Every year, the federal government spends trillions of dollars on millions of contracts throughout the nation: more than 3 million contracts were awarded in 2015. Because the federal government is in charge of distributing a massive pool of funds, they tend to have more money to spend on projects when compared with state and local agencies. This is why federal contracts can often be more lucrative than others for vendors. Like other government agencies, federal agencies spend their funds on a wide variety of products and services; however certain industries tend to produce more contract opportunities than others. One of the most popular categories for federal contracting is the aircraft and aviation sector.

Types of Aircraft/Airframe Contracts and the Agencies That Need Them

Across the United States, hundreds of bids that relate to the aircraft industry are published every day. As you may have guessed, most of the solicitations are created by departments of the military, and the categories of bids range from structural components and aircraft accessories to launching, landing, and ground handling equipment. The majority of the available contracts are located in the Washington D.C. area, followed closely by Virginia, Maryland, Pennsylvania and North Carolina – no surprise since all of these states have a heavy military presence. It’s interesting to note that each state typically has more bids for one particular department of the federal government than others: in D.C. and Virginia, most contracts are for the Defense Logistics Agency; in Maryland, for the Navy; and in North Carolina for the Department of Homeland Security. There are more structural component contracts available in the D.C and Virginia area, while Pennsylvania generally sees more bid opportunities for aircraft accessories.

Defense Logistics Agency

If you search through the hundreds of federal bid opportunities in the aviation sector, you’ll notice that a majority of the bids are solicited by the Defense Logistics Agency. The DLA is an agency within the Department of Defense that was created in 1961 and was originally called the Defense Supply Agency. As the department grew and became more of an integral part of the U.S. military, it was renamed the Defense Logistics Agency in 1977. The agency’s main purpose is to acquire supplies for the military and was created in response to the military’s need for vast amounts of supplies and munitions during WWII; since the military required rapid procurement abilities it was decided to create one localized agency to procure crucial supplies and provide them to the military.

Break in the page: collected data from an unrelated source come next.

-- ==== Sys2Proof/Machine/Alu.lean ====
section
/-! DEFINITION. ALU and register instructions (41_alu.md, R85–R96). An instruction with a flag writes VF first and V[X] second, each statement reading the state the one before left (R11, D2, log 5). -/

namespace Sys2Proof.Machine

/-- 6XNN: `V[X] <- NN` (R86). -/
def execLdImm (x : Nibble) (nn : Byte) (s : State) : Result := .next (s.setReg x nn).advance

/-- 7XNN: `V[X] <- (V[X] + NN) mod 0x100`, no flag (R87). -/
def execAddImm (x : Nibble) (nn : Byte) (s : State) : Result := .next (s.setReg x (s.reg x + nn)).advance

/-- 8XY0: `V[X] <- V[Y]` (R88). -/
def execLdReg (x y : Nibble) (s : State) : Result := .next (s.setReg x (s.reg y)).advance

/-- 8XY1: `V[X] <- V[X] | V[Y]`, no flag (R89). -/
def execOrReg (x y : Nibble) (s : State) : Result := .next (s.setReg x (s.reg x ||| s.reg y)).advance

/-- 8XY2: `V[X] <- V[X] & V[Y]`, no flag (R90). -/
def execAndReg (x y : Nibble) (s : State) : Result := .next (s.setReg x (s.reg x &&& s.reg y)).advance

/-- 8XY4: `sum <- V[X] + V[Y]; V[0xF] <- carry; V[X] <- sum mod 0x100` (R91). -/
def execAddReg (x y : Nibble) (s : State) : Result :=
  let sum := s.reg x + s.reg y
  let t := s.setFlag (carryFlag (s.reg x) (s.reg y))
  .next (t.setReg x sum).advance

/-- 8XY5: `V[0xF] <- V[X] > V[Y]; V[X] <- (V[X] - V[Y]) mod 0x100` (R92). -/
def execSub (x y : Nibble) (s : State) : Result :=
  let t := s.setFlag (greaterFlag (s.reg x) (s.reg y))
  .next (t.setReg x (t.reg x - t.reg y)).advance

/-- 8XY6: `V[0xF] <- V[X] & 1; V[X] <- V[X] >> 1`; Y is ignored (R73, R93). -/
def execShr (x _y : Nibble) (s : State) : Result :=
  let t := s.setFlag (lowBitFlag (s.reg x))
  .next (t.setReg x (t.reg x >>> 1)).advance

/-- 8XY7: `V[0xF] <- V[Y] >= V[X]; V[X] <- (V[Y] - V[X]) mod 0x100` (R94). -/
def execSubn (x y : Nibble) (s : State) : Result :=
  let t := s.setFlag (noBorrowFlag (s.reg y) (s.reg x))
  .next (t.setReg x (t.reg y - t.reg x)).advance

/-- 8XYE: `V[0xF] <- V[X] >> 7; V[X] <- (V[X] << 1) mod 0x100`; Y is ignored (R73, R95). -/
def execShl (x _y : Nibble) (s : State) : Result :=
  let t := s.setFlag (highBitFlag (s.reg x))
  .next (t.setReg x (t.reg x <<< 1)).advance

/-- CXNN: `V[X] <- rnd & NN` (R96). -/
def execRnd (x : Nibble) (nn : Byte) (s : State) : Result := .next (s.setReg x (s.rnd &&& nn)).advance

end Sys2Proof.Machine
end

Finding Bids for the Federal Government

Finding federal bid opportunities tends to be more difficult than finding state and local contracts. This is because there are more state and local agencies and departments than federal agencies, and accordingly there are more sources for information about state and local bids for businesses who want to pursue contracts. This should not deter companies from bidding on federal contracts, however. One of the best sources for finding federal bids is fedbizopps.gov. It is highly recommended that any business considering bidding on federal contracts register with FedBizOpps. Another great resource for businesses is the General Services Administration (GSA). Not only does the GSA provide the contract schedule for federal bids, but they also provide tools and resources to help businesses learn more about working with the government and successfully winning federal contracts.

Federal bids tend to be very specific to particular industry subsectors, but they also give vendors a chance to bid on multiple opportunities, as some companies provide more than one product for department. Providing products and services to the military also gives vendors the chance to win long term contracts (with terms of 5 or more years), whereas most state and local term contracts are a maximum of 5 years unless there is an option to renew.

If you’re unsure if you want to bid only on federal contracts, consider sticking to state and local contracts for now while ‘testing the waters’ of federal bidding by submitting proposals on one or two federal bids. This kind of experimentation will give you an idea of how the bidding process works for federal contracts and provide you with the knowledge and experience that will help you succeed in federal bidding in the future.